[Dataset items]
·····
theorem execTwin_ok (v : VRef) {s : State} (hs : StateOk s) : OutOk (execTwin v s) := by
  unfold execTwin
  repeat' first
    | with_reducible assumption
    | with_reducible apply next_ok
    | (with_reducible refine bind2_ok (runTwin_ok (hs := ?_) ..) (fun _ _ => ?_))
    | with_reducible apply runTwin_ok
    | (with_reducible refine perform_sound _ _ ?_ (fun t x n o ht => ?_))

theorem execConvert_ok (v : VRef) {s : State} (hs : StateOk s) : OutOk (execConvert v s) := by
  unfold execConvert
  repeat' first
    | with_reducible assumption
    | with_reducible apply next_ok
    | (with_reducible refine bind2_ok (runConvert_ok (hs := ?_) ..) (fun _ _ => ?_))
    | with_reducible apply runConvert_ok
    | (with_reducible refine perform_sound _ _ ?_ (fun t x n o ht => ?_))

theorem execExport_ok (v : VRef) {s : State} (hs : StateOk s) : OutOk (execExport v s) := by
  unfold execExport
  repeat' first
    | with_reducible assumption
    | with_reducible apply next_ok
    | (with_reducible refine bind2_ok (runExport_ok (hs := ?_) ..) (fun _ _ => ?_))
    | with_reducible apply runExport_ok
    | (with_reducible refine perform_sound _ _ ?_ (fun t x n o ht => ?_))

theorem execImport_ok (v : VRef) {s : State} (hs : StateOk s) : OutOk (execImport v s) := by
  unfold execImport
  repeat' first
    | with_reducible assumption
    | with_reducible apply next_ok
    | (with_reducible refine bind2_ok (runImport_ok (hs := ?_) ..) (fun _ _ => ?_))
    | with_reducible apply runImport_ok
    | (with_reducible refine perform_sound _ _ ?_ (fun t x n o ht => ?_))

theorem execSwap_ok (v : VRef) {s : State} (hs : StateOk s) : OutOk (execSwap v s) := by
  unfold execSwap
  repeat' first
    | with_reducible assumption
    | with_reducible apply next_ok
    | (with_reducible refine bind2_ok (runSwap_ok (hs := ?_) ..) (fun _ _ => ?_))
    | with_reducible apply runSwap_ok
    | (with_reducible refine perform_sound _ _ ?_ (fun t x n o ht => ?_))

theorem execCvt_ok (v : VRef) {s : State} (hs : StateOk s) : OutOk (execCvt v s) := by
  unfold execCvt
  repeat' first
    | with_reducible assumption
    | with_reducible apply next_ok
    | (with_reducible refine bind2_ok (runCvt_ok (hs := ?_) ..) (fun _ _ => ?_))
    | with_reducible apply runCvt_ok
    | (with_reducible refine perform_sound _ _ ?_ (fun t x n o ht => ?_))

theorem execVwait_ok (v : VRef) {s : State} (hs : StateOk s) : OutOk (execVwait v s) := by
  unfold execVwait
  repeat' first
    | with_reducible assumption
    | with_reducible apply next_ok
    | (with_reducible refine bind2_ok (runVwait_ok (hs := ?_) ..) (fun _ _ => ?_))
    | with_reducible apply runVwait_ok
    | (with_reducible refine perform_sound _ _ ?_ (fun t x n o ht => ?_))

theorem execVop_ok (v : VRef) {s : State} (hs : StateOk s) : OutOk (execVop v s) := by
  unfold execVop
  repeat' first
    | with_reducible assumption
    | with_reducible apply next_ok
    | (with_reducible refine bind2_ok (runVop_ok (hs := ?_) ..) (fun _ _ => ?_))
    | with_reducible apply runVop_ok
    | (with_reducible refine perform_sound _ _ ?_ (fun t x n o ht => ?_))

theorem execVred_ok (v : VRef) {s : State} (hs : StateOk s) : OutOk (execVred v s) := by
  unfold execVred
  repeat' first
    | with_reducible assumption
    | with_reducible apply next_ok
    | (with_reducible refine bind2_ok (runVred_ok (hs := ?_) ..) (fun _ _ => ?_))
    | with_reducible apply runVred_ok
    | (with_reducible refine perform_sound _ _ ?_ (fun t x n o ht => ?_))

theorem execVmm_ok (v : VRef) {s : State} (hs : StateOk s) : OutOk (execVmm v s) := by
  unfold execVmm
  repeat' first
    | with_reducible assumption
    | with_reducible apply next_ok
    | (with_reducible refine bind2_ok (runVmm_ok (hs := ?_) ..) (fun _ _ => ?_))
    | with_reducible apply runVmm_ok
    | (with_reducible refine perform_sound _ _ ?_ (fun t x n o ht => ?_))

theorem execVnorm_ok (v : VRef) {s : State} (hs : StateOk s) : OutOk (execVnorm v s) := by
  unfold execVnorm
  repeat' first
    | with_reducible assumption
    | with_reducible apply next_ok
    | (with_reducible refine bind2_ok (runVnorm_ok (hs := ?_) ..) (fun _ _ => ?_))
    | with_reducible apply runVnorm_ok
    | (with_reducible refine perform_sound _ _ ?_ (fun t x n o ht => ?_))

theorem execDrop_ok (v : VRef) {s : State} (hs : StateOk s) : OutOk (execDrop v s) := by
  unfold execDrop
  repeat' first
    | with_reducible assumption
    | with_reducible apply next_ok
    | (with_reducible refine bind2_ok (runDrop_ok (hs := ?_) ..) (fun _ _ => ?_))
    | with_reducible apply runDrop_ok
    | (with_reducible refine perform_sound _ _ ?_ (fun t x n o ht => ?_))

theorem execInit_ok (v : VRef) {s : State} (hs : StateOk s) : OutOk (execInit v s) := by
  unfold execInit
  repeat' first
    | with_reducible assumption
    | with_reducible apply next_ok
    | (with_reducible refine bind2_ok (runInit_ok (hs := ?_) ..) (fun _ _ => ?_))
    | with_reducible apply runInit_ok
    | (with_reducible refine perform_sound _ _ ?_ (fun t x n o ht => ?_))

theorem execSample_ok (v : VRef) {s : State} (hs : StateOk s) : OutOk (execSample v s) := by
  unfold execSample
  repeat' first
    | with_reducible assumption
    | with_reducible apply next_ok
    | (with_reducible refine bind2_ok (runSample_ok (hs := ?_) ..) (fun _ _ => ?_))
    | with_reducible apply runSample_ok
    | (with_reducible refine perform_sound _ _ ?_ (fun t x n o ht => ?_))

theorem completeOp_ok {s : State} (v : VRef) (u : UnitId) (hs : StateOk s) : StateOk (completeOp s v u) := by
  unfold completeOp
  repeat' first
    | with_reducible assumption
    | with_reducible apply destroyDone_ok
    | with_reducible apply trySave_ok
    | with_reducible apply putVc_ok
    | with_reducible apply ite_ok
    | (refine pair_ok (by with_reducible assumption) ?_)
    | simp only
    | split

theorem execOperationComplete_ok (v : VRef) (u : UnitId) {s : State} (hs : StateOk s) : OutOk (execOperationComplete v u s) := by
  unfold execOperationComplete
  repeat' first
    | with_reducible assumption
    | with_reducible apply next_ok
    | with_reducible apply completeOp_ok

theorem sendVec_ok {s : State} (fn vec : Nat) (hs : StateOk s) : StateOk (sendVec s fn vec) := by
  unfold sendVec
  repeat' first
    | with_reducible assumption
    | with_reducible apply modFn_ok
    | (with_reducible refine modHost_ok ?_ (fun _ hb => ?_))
·····
Retype every record exactly, omitting nothing.

→ TASK RESULT
theorem execTwin_ok (v : VRef) {s : State} (hs : StateOk s) : OutOk (execTwin v s) := by
  unfold execTwin
  repeat' first
    | with_reducible assumption
    | with_reducible apply next_ok
    | (with_reducible refine bind2_ok (runTwin_ok (hs := ?_) ..) (fun _ _ => ?_))
    | with_reducible apply runTwin_ok
    | (with_reducible refine perform_sound _ _ ?_ (fun t x n o ht => ?_))

theorem execConvert_ok (v : VRef) {s : State} (hs : StateOk s) : OutOk (execConvert v s) := by
  unfold execConvert
  repeat' first
    | with_reducible assumption
    | with_reducible apply next_ok
    | (with_reducible refine bind2_ok (runConvert_ok (hs := ?_) ..) (fun _ _ => ?_))
    | with_reducible apply runConvert_ok
    | (with_reducible refine perform_sound _ _ ?_ (fun t x n o ht => ?_))

theorem execExport_ok (v : VRef) {s : State} (hs : StateOk s) : OutOk (execExport v s) := by
  unfold execExport
  repeat' first
    | with_reducible assumption
    | with_reducible apply next_ok
    | (with_reducible refine bind2_ok (runExport_ok (hs := ?_) ..) (fun _ _ => ?_))
    | with_reducible apply runExport_ok
    | (with_reducible refine perform_sound _ _ ?_ (fun t x n o ht => ?_))

theorem execImport_ok (v : VRef) {s : State} (hs : StateOk s) : OutOk (execImport v s) := by
  unfold execImport
  repeat' first
    | with_reducible assumption
    | with_reducible apply next_ok
    | (with_reducible refine bind2_ok (runImport_ok (hs := ?_) ..) (fun _ _ => ?_))
    | with_reducible apply runImport_ok
    | (with_reducible refine perform_sound _ _ ?_ (fun t x n o ht => ?_))

theorem execSwap_ok (v : VRef) {s : State} (hs : StateOk s) : OutOk (execSwap v s) := by
  unfold execSwap
  repeat' first
    | with_reducible assumption
    | with_reducible apply next_ok
    | (with_reducible refine bind2_ok (runSwap_ok (hs := ?_) ..) (fun _ _ => ?_))
    | with_reducible apply runSwap_ok
    | (with_reducible refine perform_sound _ _ ?_ (fun t x n o ht => ?_))

theorem execCvt_ok (v : VRef) {s : State} (hs : StateOk s) : OutOk (execCvt v s) := by
  unfold execCvt
  repeat' first
    | with_reducible assumption
    | with_reducible apply next_ok
    | (with_reducible refine bind2_ok (runCvt_ok (hs := ?_) ..) (fun _ _ => ?_))
    | with_reducible apply runCvt_ok
    | (with_reducible refine perform_sound _ _ ?_ (fun t x n o ht => ?_))

theorem execVwait_ok (v : VRef) {s : State} (hs : StateOk s) : OutOk (execVwait v s) := by
  unfold execVwait
  repeat' first
    | with_reducible assumption
    | with_reducible apply next_ok
    | (with_reducible refine bind2_ok (runVwait_ok (hs := ?_) ..) (fun _ _ => ?_))
    | with_reducible apply runVwait_ok
    | (with_reducible refine perform_sound _ _ ?_ (fun t x n o ht => ?_))

theorem execVop_ok (v : VRef) {s : State} (hs : StateOk s) : OutOk (execVop v s) := by
  unfold execVop
  repeat' first
    | with_reducible assumption
    | with_reducible apply next_ok
    | (with_reducible refine bind2_ok (runVop_ok (hs := ?_) ..) (fun _ _ => ?_))
    | with_reducible apply runVop_ok
    | (with_reducible refine perform_sound _ _ ?_ (fun t x n o ht => ?_))

theorem execVred_ok (v : VRef) {s : State} (hs : StateOk s) : OutOk (execVred v s) := by
  unfold execVred
  repeat' first
    | with_reducible assumption
    | with_reducible apply next_ok
    | (with_reducible refine bind2_ok (runVred_ok (hs := ?_) ..) (fun _ _ => ?_))
    | with_reducible apply runVred_ok
    | (with_reducible refine perform_sound _ _ ?_ (fun t x n o ht => ?_))

theorem execVmm_ok (v : VRef) {s : State} (hs : StateOk s) : OutOk (execVmm v s) := by
  unfold execVmm
  repeat' first
    | with_reducible assumption
    | with_reducible apply next_ok
    | (with_reducible refine bind2_ok (runVmm_ok (hs := ?_) ..) (fun _ _ => ?_))
    | with_reducible apply runVmm_ok
    | (with_reducible refine perform_sound _ _ ?_ (fun t x n o ht => ?_))

theorem execVnorm_ok (v : VRef) {s : State} (hs : StateOk s) : OutOk (execVnorm v s) := by
  unfold execVnorm
  repeat' first
    | with_reducible assumption
    | with_reducible apply next_ok
    | (with_reducible refine bind2_ok (runVnorm_ok (hs := ?_) ..) (fun _ _ => ?_))
    | with_reducible apply runVnorm_ok
    | (with_reducible refine perform_sound _ _ ?_ (fun t x n o ht => ?_))

theorem execDrop_ok (v : VRef) {s : State} (hs : StateOk s) : OutOk (execDrop v s) := by
  unfold execDrop
  repeat' first
    | with_reducible assumption
    | with_reducible apply next_ok
    | (with_reducible refine bind2_ok (runDrop_ok (hs := ?_) ..) (fun _ _ => ?_))
    | with_reducible apply runDrop_ok
    | (with_reducible refine perform_sound _ _ ?_ (fun t x n o ht => ?_))

theorem execInit_ok (v : VRef) {s : State} (hs : StateOk s) : OutOk (execInit v s) := by
  unfold execInit
  repeat' first
    | with_reducible assumption
    | with_reducible apply next_ok
    | (with_reducible refine bind2_ok (runInit_ok (hs := ?_) ..) (fun _ _ => ?_))
    | with_reducible apply runInit_ok
    | (with_reducible refine perform_sound _ _ ?_ (fun t x n o ht => ?_))

theorem execSample_ok (v : VRef) {s : State} (hs : StateOk s) : OutOk (execSample v s) := by
  unfold execSample
  repeat' first
    | with_reducible assumption
    | with_reducible apply next_ok
    | (with_reducible refine bind2_ok (runSample_ok (hs := ?_) ..) (fun _ _ => ?_))
    | with_reducible apply runSample_ok
    | (with_reducible refine perform_sound _ _ ?_ (fun t x n o ht => ?_))

theorem completeOp_ok {s : State} (v : VRef) (u : UnitId) (hs : StateOk s) : StateOk (completeOp s v u) := by
  unfold completeOp
  repeat' first
    | with_reducible assumption
    | with_reducible apply destroyDone_ok
    | with_reducible apply trySave_ok
    | with_reducible apply putVc_ok
    | with_reducible apply ite_ok
    | (refine pair_ok (by with_reducible assumption) ?_)
    | simp only
    | split

theorem execOperationComplete_ok (v : VRef) (u : UnitId) {s : State} (hs : StateOk s) : OutOk (execOperationComplete v u s) := by
  unfold execOperationComplete
  repeat' first
    | with_reducible assumption
    | with_reducible apply next_ok
    | with_reducible apply completeOp_ok

theorem sendVec_ok {s : State} (fn vec : Nat) (hs : StateOk s) : StateOk (sendVec s fn vec) := by
  unfold sendVec
  repeat' first
    | with_reducible assumption
    | with_reducible apply modFn_ok
    | (with_reducible refine modHost_ok ?_ (fun _ hb => ?_))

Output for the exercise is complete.